Collected data:

------------------------------------

-- ==== Sys2Proof/Machine/Dispatch.lean ====
section
/-! DEFINITION. What each command does: one arm per constructor, each one direct call of its meaning. -/

namespace Sys2Proof.Machine
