-- ==== Sys2Proof/Certificates/Slice0/Obligations.lean ====
section
/-! DEFINITION. The statements for the provers. -/

open Sys2Proof Sys2Proof.Machine

/-- O1 (95_what_each_step_holds.md). For every state s, command c and list of commands rest: step of s with c :: rest
as its queue is exec of c on s with rest as its queue. The queue is the model's form of a block that takes commands
first in, first out (the instructions of this task; log entry 3). -/
def Obligations.StepRunsTheFrontCommand : Prop :=
  ∀ (s : State) (c : Instr) (rest : List Instr),
    step { s with pending := c :: rest } = exec c { s with pending := rest }

/-- O2 (R70). For every state whose queue is empty, step answers the state after one timebase cycle: the cycle count
is one more and the queue stays empty. That a step on an empty queue is one cycle of the 1.5 GHz timebase clock is the
model's choice (log entry 3). -/
def Obligations.AnEmptyQueueLetsOneTimebaseCyclePass : Prop :=
  ∀ s : State, s.pending = [] → step s = .next s.tickTimebase ∧ s.tickTimebase.cyc = s.cyc + 1 ∧ s.tickTimebase.pending = []

/-- O3 (95_what_each_step_holds.md). For every command and state: a well-formed command answers a next state; a
command that is not well-formed is refused as such; no command ever faults. The table's rows are steps each whole and
indivisible, and none of them stops the part. -/
def Obligations.EveryWellFormedCommandCompletes : Prop :=
  ∀ (c : Instr) (s : State),
    (c.wellFormed = true → Answers (exec c s)) ∧
    (c.wellFormed = false → ∃ m, exec c s = .refused (.illFormed m)) ∧ ∀ r, exec c s ≠ .fault r

/-- O4 (R41, R43, R13). State.reset meets the invariant of Safety: the bank memories and the register file are in
canonical form, no land is driven and HLTH is low. -/
def Obligations.ResetStateIsSound : Prop :=
  State.reset.Inv

/-- O5 (R41, R53, 02_safe_state.md). For every state s that meets the invariant of Safety, if step answers next t,
then t meets it: the bank memories keep their canonical form (keys strictly rising, no byte listed that an unlisted
byte reads as), so does the register file, outputs are enabled in START and RUN only, and HLTH is driven high in RUN
only. -/
def Obligations.EveryStepKeepsTheInvariant : Prop :=
  ∀ s t : State, s.Inv → step s = .next t → t.Inv

/-- O6 (95_what_each_step_holds.md). For every command c and sound state s, if exec of c on s answers next t, then the
queue of t is the queue of s. -/
def Obligations.CommandsLeaveTheQueueAlone : Prop :=
  ∀ (c : Instr) (s t : State), s.Inv → exec c s = .next t → t.pending = s.pending
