theorem State.ctxEdge_keeps {qq : List Instr} {mm : Option Memory} {cc : Option Chip} (s : State) (n : Nat) (force : Bool) (hq : Keeps ⟨qq, mm, cc⟩ s) :
    Keeps ⟨qq, mm, cc⟩ (State.ctxEdge s n force) := by
  unfold State.ctxEdge
  refine Keeps.ite (fun _ => ?_) (fun _ => ?_)
  exact hq
  extract_lets x1 x2 x3 x4 x5
  have h6 : Keeps ⟨qq, mm, cc⟩ x5 := ?_
  split
  refine State.modCtx_keeps (hq := ?_) ..
  exact h6
  extract_lets x7 x8 x9 x10
  have h11 : Keeps ⟨qq, mm, cc⟩ x7 := ?_
  refine Keeps.ite (fun _ => ?_) (fun _ => ?_)
  refine State.modCtx_keeps (hq := ?_) ..
  exact h11
  split
  extract_lets x12 x13 x14 x15
  have h16 : Keeps ⟨qq, mm, cc⟩ x15 := ?_
  refine Keeps.ite (fun _ => ?_) (fun _ => ?_)
  refine State.modCtx_keeps (hq := ?_) ..
  exact h11
  refine State.modCtx_keeps (hq := ?_) ..
  exact h16
  dsimp -zeta only [x15]
  have h17 : Keeps ⟨qq, mm, cc⟩ x14 := ?_
  refine State.ctxSwitch_keeps (hq := ?_) ..
  exact h17
  dsimp -zeta only [x14]
  have h18 : Keeps ⟨qq, mm, cc⟩ x13 := ?_
  refine Keeps.ite (fun _ => ?_) (fun _ => ?_)
  refine State.ctxLog_keeps (hq := ?_) ..
  exact h18
  exact h18
  dsimp -zeta only [x13]
  refine Keeps.ite (fun _ => ?_) (fun _ => ?_)
  refine State.ctxLog_keeps (hq := ?_) ..
  refine State.raise_keeps (hq := ?_) ..
  exact h11
  exact h11
  dsimp -zeta only [x7]
  refine Keeps.foldl (fun t19 y20 h21 => ?_) ?_
  refine State.ctxSupersede_keeps (hq := ?_) ..
  exact h21
  exact h6
  dsimp -zeta only [x5]
  have h22 : Keeps ⟨qq, mm, cc⟩ x1 := ?_
  refine Keeps.foldl (fun t23 y24 h25 => ?_) ?_
  refine State.ctxRefuse_keeps (hq := ?_) ..
  exact h25
  exact h22
  dsimp -zeta only [x1]
  split
  refine State.ctxRegister_keeps (hq := ?_) ..
  refine State.modCtx_keeps (hq := ?_) ..
  exact hq
  exact hq

theorem execContextSwitch_keeps {qq : List Instr} {mm : Option Memory} {cc : Option Chip} (n : Fin 64) (s : State) (hq : Keeps ⟨qq, mm, cc⟩ s) :
    KeepsO ⟨qq, mm, cc⟩ (execContextSwitch n s) := by
  unfold execContextSwitch
  refine KeepsO.next ?_
  refine Keeps.ite (fun _ => ?_) (fun _ => ?_)
  exact hq
  refine State.ctxEdge_keeps (hq := ?_) ..
  exact hq

theorem execGuardTimeout_keeps {qq : List Instr} {mm : Option Memory} {cc : Option Chip} (n : Fin 64) (s : State) (hq : Keeps ⟨qq, mm, cc⟩ s) :
    KeepsO ⟨qq, mm, cc⟩ (execGuardTimeout n s) := by
  unfold execGuardTimeout
  refine KeepsO.next ?_
  refine Keeps.ite (fun _ => ?_) (fun _ => ?_)
  refine State.ctxEdge_keeps (hq := ?_) ..
  exact hq
  exact hq

theorem Memory.wf_writeBytes (l : List Nat) (f : Nat → Nat) (g : Nat → BitVec 8) (m : Memory) (h : m.wf = true) :
    Memory.wf (l.foldl (fun (m : Memory) i => m.writeByte (f i) (g i)) m) = true := by
  induction l generalizing m with
  | nil => exact h
  | cons a l ih => exact ih _ (Memory.wf_writeByte _ _ _ h)

theorem State.setLineAt_keeps {qq : List Instr} {cc : Option Chip} (s : State) (a : Nat) (d : Line) (syn : Nat) (hq : Keeps ⟨qq, none, cc⟩ s) :
    Keeps ⟨qq, none, cc⟩ (State.setLineAt s a d syn) :=
  ⟨hq.1, ⟨⟨Memory.wf_writeBytes _ _ _ _ hq.2.1.1, hq.2.1.2⟩, hq.2.2⟩, (by intro x e; cases e), hq.4⟩

theorem State.modEcc_keeps {qq : List Instr} {mm : Option Memory} {cc : Option Chip} (s : State) (n : Nat) (f : EccUnit → EccUnit) (hq : Keeps ⟨qq, mm, cc⟩ s) :
    Keeps ⟨qq, mm, cc⟩ (State.modEcc s n f) := by
  unfold State.modEcc
  refine State.modRegion_keeps (hq := ?_) ..
  exact hq

theorem State.modMem_keeps {qq : List Instr} {mm : Option Memory} {cc : Option Chip} (s : State) (n : Nat) (f : MemUnit → MemUnit) (hq : Keeps ⟨qq, mm, cc⟩ s) :
    Keeps ⟨qq, mm, cc⟩ (State.modMem s n f) := by
  unfold State.modMem
  refine State.modRegion_keeps (hq := ?_) ..
  exact hq

theorem State.modEccOf_keeps {qq : List Instr} {mm : Option Memory} {cc : Option Chip} (s : State) (n : Nat) (f : EccUnit → EccUnit) (hq : Keeps ⟨qq, mm, cc⟩ s) :
    Keeps ⟨qq, mm, cc⟩ (State.modEccOf s n f) := by
  unfold State.modEccOf
  refine Keeps.ite (fun _ => ?_) (fun _ => ?_)
  refine Keeps.mk_other ?_
  exact hq
  refine State.modEcc_keeps (hq := ?_) ..
  exact hq
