theorem State.parallel_keeps {qq : List Instr} {mm : Option Memory} {cc : Option Chip} (s : State) (id : EngId) (p : Par) (ok : Bool) (srcs : List Nat) (accs : List Nat) (result : RegSet → RegSet → List (Nat × Nat) × Option FlagOut) (dst : List Nat) (hq : Keeps ⟨qq, mm, cc⟩ s) :
    Keeps ⟨qq, mm, cc⟩ (State.parallel s id p ok srcs accs result dst) := by
  unfold State.parallel
  refine State.issue_keeps (hq := ?_) (hb := fun t1 u2 h3 => ?_) ..
  exact hq
  split
  dsimp -zeta only
  refine Keeps.id ?_
  exact h3
  extract_lets x4 x5 x6
  dsimp -zeta only
  extract_lets x7 x8 x9
  have h10 : Keeps ⟨qq, mm, cc⟩ x9 := ?_
  split
  refine State.modEng_keeps (hq := ?_) ..
  exact h10
  exact h10
  dsimp -zeta only [x9]
  have h11 : Keeps ⟨qq, mm, cc⟩ x8 := ?_
  refine Keeps.foldl (fun t12 y13 h14 => ?_) ?_
  refine State.modEng_keeps (hq := ?_) ..
  exact h14
  exact h11
  dsimp -zeta only [x8]
  have h15 : Keeps ⟨qq, mm, cc⟩ x7 := ?_
  refine Keeps.ite (fun _ => ?_) (fun _ => ?_)
  refine State.consume_keeps (hq := ?_) ..
  exact h15
  exact h15
  dsimp -zeta only [x7]
  refine State.moves_keeps (hq := ?_) ..
  exact h3

theorem State.long_keeps {qq : List Instr} {mm : Option Memory} {cc : Option Chip} (s : State) (id : EngId) (regs : List Nat) (body : State → State)
    (hq : Keeps ⟨qq, mm, cc⟩ s) (hb : ∀ u, Keeps ⟨qq, mm, cc⟩ u → Keeps ⟨qq, mm, cc⟩ (body u)) : Keeps ⟨qq, mm, cc⟩ (s.long id regs body) :=
  State.issue_keeps (hq := hq) (hb := fun _ => hb) ..

theorem State.moveTo_keeps {qq : List Instr} {mm : Option Memory} {cc : Option Chip} (s : State) (id : EngId) (c : Nat) (v : Nat) (tag : Bool) (hq : Keeps ⟨qq, mm, cc⟩ s) :
    Keeps ⟨qq, mm, cc⟩ (State.moveTo s id c v tag) := by
  unfold State.moveTo
  extract_lets x1
  have h2 : Keeps ⟨qq, mm, cc⟩ x1 := ?_
  refine State.modEng_keeps (hq := ?_) ..
  exact h2
  dsimp -zeta only [x1]
  refine Keeps.ite (fun _ => ?_) (fun _ => ?_)
  refine State.consume_keeps (hq := ?_) ..
  exact hq
  exact hq

theorem State.windowIssue_keeps {qq : List Instr} {mm : Option Memory} {cc : Option Chip} (s : State) (id : EngId) (w : WinArgs) (mk : Nat → WinReq) (hq : Keeps ⟨qq, mm, cc⟩ s) :
    Keeps ⟨qq, mm, cc⟩ (State.windowIssue s id w mk) := by
  unfold State.windowIssue
  extract_lets x1
  split
  extract_lets x2
  have h3 : Keeps ⟨qq, mm, cc⟩ x2 := ?_
  refine State.modEng_keeps (hq := ?_) ..
  exact h3
  dsimp -zeta only [x2]
  refine Keeps.ite (fun _ => ?_) (fun _ => ?_)
  exact hq
  refine State.modEng_keeps (hq := ?_) ..
  exact hq

theorem State.windowNone_keeps {qq : List Instr} {mm : Option Memory} {cc : Option Chip} (s : State) (id : EngId) (w : WinArgs) (dst : List Nat) (tag : Bool) (hq : Keeps ⟨qq, mm, cc⟩ s) :
    Keeps ⟨qq, mm, cc⟩ (State.windowNone s id w dst tag) := by
  unfold State.windowNone
  split
  extract_lets x1
  have h2 : Keeps ⟨qq, mm, cc⟩ x1 := ?_
  refine Keeps.foldl (fun t3 y4 h5 => ?_) ?_
  refine State.modEng_keeps (hq := ?_) ..
  exact h5
  exact h2
  dsimp -zeta only [x1]
  refine Keeps.ite (fun _ => ?_) (fun _ => ?_)
  exact hq
  refine State.modEng_keeps (hq := ?_) ..
  exact hq

theorem State.windowLand_keeps {qq : List Instr} {mm : Option Memory} {cc : Option Chip} (s : State) (n : Nat) (e : Nat) (hq : Keeps ⟨qq, mm, cc⟩ s) :
    Keeps ⟨qq, mm, cc⟩ (State.windowLand s n e) := by
  unfold State.windowLand
  extract_lets x1 x2
  split
  exact hq
  split
  exact hq
  extract_lets x3 x4 x5 x6
  have h7 : Keeps ⟨qq, mm, cc⟩ x6 := ?_
  refine Keeps.ite (fun _ => ?_) (fun _ => ?_)
  refine State.bankError_keeps (hq := ?_) ..
  exact h7
  exact h7
  dsimp -zeta only [x6]
  have h8 : Keeps ⟨qq, mm, cc⟩ x5 := ?_
  refine Keeps.ite (fun _ => ?_) (fun _ => ?_)
  dsimp -zeta only [x2]
  refine State.modSch_keeps (hq := ?_) ..
  exact h8
  refine Keeps.ite (fun _ => ?_) (fun _ => ?_)
  dsimp -zeta only [x2]
  refine State.modSch_keeps (hq := ?_) ..
  exact h8
  exact h8
  dsimp -zeta only [x5]
  have h9 : Keeps ⟨qq, mm, cc⟩ x3 := ?_
  refine Keeps.foldl (fun t10 y11 h12 => ?_) ?_
  refine State.modEngAt_keeps (hq := ?_) ..
  exact h12
  exact h9
  dsimp -zeta only [x3]
  refine State.modEngAt_keeps (hq := ?_) ..
  exact hq

theorem State.maddrNext_keeps {qq : List Instr} {mm : Option Memory} {cc : Option Chip} (s : State) (n : Nat) (e : Nat) (hq : Keeps ⟨qq, mm, cc⟩ s) :
    Keeps ⟨qq, mm, cc⟩ (State.maddrNext s n e) := by
  unfold State.maddrNext
  split
  refine State.wr_keeps (hq := ?_) ..
  exact hq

------------------------------------

THE TASK – Starting with the first line of the records, repeat every line up to and including the one containing "next state; a", and nothing else.

SOLUTION FOR THIS PROBLEM –
-- ==== Sys2Proof/Machine/Dispatch.lean ====
section
/-! DEFINITION. What each command does: one arm per constructor, each one direct call of its meaning. -/

namespace Sys2Proof.Machine
-- ==== Sys2Proof/Certificates/Slice0/Obligations.lean ====
section
/-! DEFINITION. The statements for the provers. -/

open Sys2Proof Sys2Proof.Machine

/-- O1 (95_what_each_step_holds.md). For every state s, command c and list of commands rest: step of s with c :: rest
as its queue is exec of c on s with rest as its queue. The queue is the model's form of a block that takes commands
first in, first out (the instructions of this task; log entry 3). -/
def Obligations.StepRunsTheFrontCommand : Prop :=
  ∀ (s : State) (c : Instr) (rest : List Instr),
    step { s with pending := c :: rest } = exec c { s with pending := rest }

/-- O2 (R70). For every state whose queue is empty, step answers the state after one timebase cycle: the cycle count
is one more and the queue stays empty. That a step on an empty queue is one cycle of the 1.5 GHz timebase clock is the
model's choice (log entry 3). -/
def Obligations.AnEmptyQueueLetsOneTimebaseCyclePass : Prop :=
  ∀ s : State, s.pending = [] → step s = .next s.tickTimebase ∧ s.tickTimebase.cyc = s.cyc + 1 ∧ s.tickTimebase.pending = []

/-- O3 (95_what_each_step_holds.md). For every command and state: a well-formed command answers a next state; a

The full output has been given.